__REQUIRED ACTION__:
Look through the records below for the line holding "s with memErrs". Write it out exactly, with each following line through the line holding "else (s.home h).retried.any".

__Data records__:
◆ ◆ ◆ ◆ ◆ ◆ ◆
-- ==== Sys2Proof/Machine/Homes.lean ====
section
/-! DEFINITION. The home agents (chapter 10): the directory, the order in which requests take effect, the
transactions and their probes, write-backs, operations performed at the home, and dead agents. -/

namespace Sys2Proof

/-- An operation at the home that only reads, so that a holder may keep its copy. -/
def HomeOp.isRead (op : HomeOp) : Bool :=
  match op with
  | .ldp .. => true
  | .load .. => true
  | .loadr .. => true
  | .clean .. => true
  | _ => false

end Sys2Proof

namespace Sys2Proof.Machine

/-! ### Requests -/

/-- The agent that sent a request. -/
def reqAgent (c : Instr) : Agent :=
  match c with
  | .rdS _ a _ _ => a
  | .rdX _ a _ _ => a
  | .upg _ a _ => a
  | .zeroX _ a _ => a
  | .hop _ a _ _ => a
  | _ => 0

/-- The home that a request goes to. -/
def reqHome (c : Instr) : Option (BitVec 4) :=
  match c with
  | .rdS h _ _ _ => some h
  | .rdX h _ _ _ => some h
  | .upg h _ _ => some h
  | .zeroX h _ _ => some h
  | .hop h _ _ _ => some h
  | _ => none

/-- The sector that a request is for. -/
def reqSector (c : Instr) : Nat :=
  match c with
  | .rdS _ _ x _ => x
  | .rdX _ _ x _ => x
  | .upg _ _ x => x
  | .zeroX _ _ x => x
  | .hop _ _ w _ => sectorOf w
  | _ => 0

/-- What the error codes gave when the home read for a request. -/
def reqEcc (c : Instr) : Ecc :=
  match c with
  | .rdS _ _ _ e => e
  | .rdX _ _ _ e => e
  | _ => .ok

/-! ### The directory (10 R419, R428) -/

/-- The block number b of 10 R419 at a home (assumption 27: a block whose [11:8] name the home counts as
HOMING 0). -/
def dirBlock (h : BitVec 4) (blk : Nat) : Nat :=
  let b := blk % 2 ^ 32
  if b % 16 = h.toNat then b / 16 else b / 4

/-- The set of a block. -/
def dirSet (h : BitVec 4) (blk : Nat) : Nat := (dirBlock h blk % 65536).xor (dirBlock h blk / 65536 % 65536)

/-- The ways of a set. -/
def dirWays (set : Nat) : List Nat := (List.range 16).map (set * 16 + ·)

def Home.ent (x : Home) (k : Nat) : DirEnt := Map.get dir0 x.dir k
def Home.setEnt (x : Home) (k : Nat) (e : DirEnt) : Home := { x with dir := Map.set dir0 x.dir k e }

/-- The way that holds a block's entry. -/
def Home.findEnt (x : Home) (h : BitVec 4) (blk : Nat) : Option Nat :=
  (dirWays (dirSet h blk)).find? fun k => (x.ent k).v && (x.ent k).tag == blk

/-- Fields of an entry by sector. -/
def DirEnt.state (e : DirEnt) (i : Nat) : BitVec 2 := Map.get 0 e.ds i
def DirEnt.ownerOf (e : DirEnt) (i : Nat) : Agent := Map.get 0 e.owner i
def DirEnt.setState (e : DirEnt) (i : Nat) (v : BitVec 2) : DirEnt := { e with ds := Map.set 0 e.ds i v }
def DirEnt.setOwner (e : DirEnt) (i : Nat) (a : Agent) : DirEnt := { e with owner := Map.set 0 e.owner i a }
def DirEnt.setWb (e : DirEnt) (i : Nat) (b : Bool) : DirEnt := { e with wb := Map.set false e.wb i b }

/-- Sectors in S. -/
def DirEnt.anyShared (e : DirEnt) : Bool := (List.range 4).any fun i => e.state i == 1

/-- SHARERS names agents only while some sector is in S. -/
def DirEnt.tidy (e : DirEnt) : DirEnt := if e.anyShared then e else { e with sharers := [] }

/-- Change the entry of a block. -/
def Home.modBlock (x : Home) (h : BitVec 4) (blk : Nat) (f : DirEnt → DirEnt) : Home :=
  match x.findEnt h blk with
  | some k => x.setEnt k (f (x.ent k))
  | none => x

/-- The agent is marked dead at a home (10 R433). -/
def State.agentDead (s : State) (h : BitVec 4) (a : Agent) : Bool :=
  (s.reg64 (dirBase h.toNat + 0x10)).testBit a.toNat

/-! ### Memory (10 R413 to R416) -/

/-- The failed channels of a memory group. -/
def State.failedChannels (s : State) (h : BitVec 4) : Word := s.reg (dirBase (h.toNat / 4 * 4) + 0x18)

/-- Count an error of the channel that holds a sector (10 R416). -/
def State.countMemErr (s : State) (h : BitVec 4) (sec : Nat) (lost : Bool) : State :=
  let k := 5 * (h.toNat / 4) + sec % 4
  let (c, u) := Map.get (0, 0) s.memErrs k
  let v := if lost then (c, satAdd 0xFFFFFFFF u 1) else (satAdd 0xFFFFFFFF c 1, u)
  { s with memErrs := Map.set (0, 0) s.memErrs k v }

/-- Read a sector of memory for a request (10 R415): a failed channel or an uncorrectable sector is
reconstructed; both together, or a second failed channel, give POISON (FREE VALUE: its data) and a machine
check. -/
def State.readSector (s : State) (h : BitVec 4) (sec : Nat) (ecc : Ecc) : List TWord × State :=
  let m := h.toNat / 4
  let f := s.failedChannels h
  let here := bit f (sec % 4)
  let failed := ((List.range 5).filter fun i => bit f i).length
  let bad : Bool := ecc == .payload
  let lost := (here && decide (2 ≤ failed)) || (bad && decide (1 ≤ failed))
  if lost then
    let (v, s) := s.draw
    let (_, s) := (s.assertSrc (groupSource m 6)).makeRecord
      { kind := 4, source := groupSource m 6, addr := localWord (sec * 16) * 4 }
    let s := if bad then s.countMemErr h sec true else s
    (List.replicate 16 ⟨Tag.poison, v.setWidth 32⟩, s)
  else
    let s := if here || bad then s.assertSrc (groupSource m 7) else s
    let s := if bad then s.countMemErr h sec true else s
    let s := if ecc = .corrected then (s.assertSrc (groupSource m 5)).countMemErr h sec false else s
    (s.dramSector sec, s)

/-! ### Answers that refuse (10 R426, R430) -/

/-- RETRY (10 R430): an operation is kept with its home to be reissued, and the RETRYs of another module's
request are counted. -/
def State.refuse (s : State) (h : BitVec 4) (c : Instr) : State :=
  let a := reqAgent c
  let s := (s.bump (dirBase h.toNat + 0x24)).toAgent a (.retry a (reqSector c))
  let isHop : Bool := match c with | .hop .. => true | _ => false
  if isHop then s.modHome h fun x => { x with retried := x.retried ++ [(c, 0)] }
  else if s.isOwnAgent a then s
  else s.modHome h fun x =>
    let n := ((x.retried.find? fun e => e.1 == c).map Prod.snd).getD 0
    { x with retried := (x.retried.filter fun e => e.1 != c) ++ [(c, n + 1)] }

/-- A request that was reissued eight times is eligible for the starvation slot (10 R430). -/
def State.eligibleReq (s : State) (h : BitVec 4) (c : Instr) : Bool :=
  let a := reqAgent c
  if s.isOwnAgent a then
    match (s.cluster (agentCluster a)).missOf (reqSector c) with
    | some m => decide (8 ≤ m.retries)
    | none => false
  else (s.home h).retried.any fun e => e.1 == c && decide (8 ≤ e.2)

/-! ### Operations performed at the home (10 R422; 02 R80 to R83; R441) -/

/-- The strand whose store-buffer entry an operation carries. -/
def State.strandOf (s : State) (c : CellId) (n : Nat) : Option (CellId × SlotId) :=
  ((s.cell c).stbuf.find? fun e => e.id == n).map fun e => (c, e.slot)

/-- Reservations that a home keeps end when another strand stores to their sector (10 R442). -/
def State.endHomeResv (s : State) (h : BitVec 4) (sec : Nat) (by_ : Option (CellId × SlotId)) : State :=
  s.modHome h fun x => { x with resv := x.resv.filter fun r => r.2.2 != sec || some (r.1, r.2.1) == by_ }

/-- A store at the home: readers that it finds waiting are answered (03 R710). -/
def State.homeStore (s : State) (h : BitVec 4) (w : Nat) (by_ : Option (CellId × SlotId)) (p : BitVec 6)
    (f : TWord → TWord) : State :=
  let old := s.peek w
  let v := f old
  let s := if old.tag = Tag.defer ∧ v.tag ≠ Tag.defer then s.answerReaders h p old.data v else s
  (s.poke w v).endHomeResv h (sectorOf w) by_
◆ ◆ ◆ ◆ ◆ ◆ ◆
__YOUR RESPONSE__:
  { s with memErrs := Map.set (0, 0) s.memErrs k v }

/-- Read a sector of memory for a request (10 R415): a failed channel or an uncorrectable sector is
reconstructed; both together, or a second failed channel, give POISON (FREE VALUE: its data) and a machine
check. -/
def State.readSector (s : State) (h : BitVec 4) (sec : Nat) (ecc : Ecc) : List TWord × State :=
  let m := h.toNat / 4
  let f := s.failedChannels h
  let here := bit f (sec % 4)
  let failed := ((List.range 5).filter fun i => bit f i).length
  let bad : Bool := ecc == .payload
  let lost := (here && decide (2 ≤ failed)) || (bad && decide (1 ≤ failed))
  if lost then
    let (v, s) := s.draw
    let (_, s) := (s.assertSrc (groupSource m 6)).makeRecord
      { kind := 4, source := groupSource m 6, addr := localWord (sec * 16) * 4 }
    let s := if bad then s.countMemErr h sec true else s
    (List.replicate 16 ⟨Tag.poison, v.setWidth 32⟩, s)
  else
    let s := if here || bad then s.assertSrc (groupSource m 7) else s
    let s := if bad then s.countMemErr h sec true else s
    let s := if ecc = .corrected then (s.assertSrc (groupSource m 5)).countMemErr h sec false else s
    (s.dramSector sec, s)

/-! ### Answers that refuse (10 R426, R430) -/

/-- RETRY (10 R430): an operation is kept with its home to be reissued, and the RETRYs of another module's
request are counted. -/
def State.refuse (s : State) (h : BitVec 4) (c : Instr) : State :=
  let a := reqAgent c
  let s := (s.bump (dirBase h.toNat + 0x24)).toAgent a (.retry a (reqSector c))
  let isHop : Bool := match c with | .hop .. => true | _ => false
  if isHop then s.modHome h fun x => { x with retried := x.retried ++ [(c, 0)] }
  else if s.isOwnAgent a then s
  else s.modHome h fun x =>
    let n := ((x.retried.find? fun e => e.1 == c).map Prod.snd).getD 0
    { x with retried := (x.retried.filter fun e => e.1 != c) ++ [(c, n + 1)] }

/-- A request that was reissued eight times is eligible for the starvation slot (10 R430). -/
def State.eligibleReq (s : State) (h : BitVec 4) (c : Instr) : Bool :=
  let a := reqAgent c
  if s.isOwnAgent a then
    match (s.cluster (agentCluster a)).missOf (reqSector c) with
    | some m => decide (8 ≤ m.retries)
    | none => false
  else (s.home h).retried.any fun e => e.1 == c && decide (8 ≤ e.2)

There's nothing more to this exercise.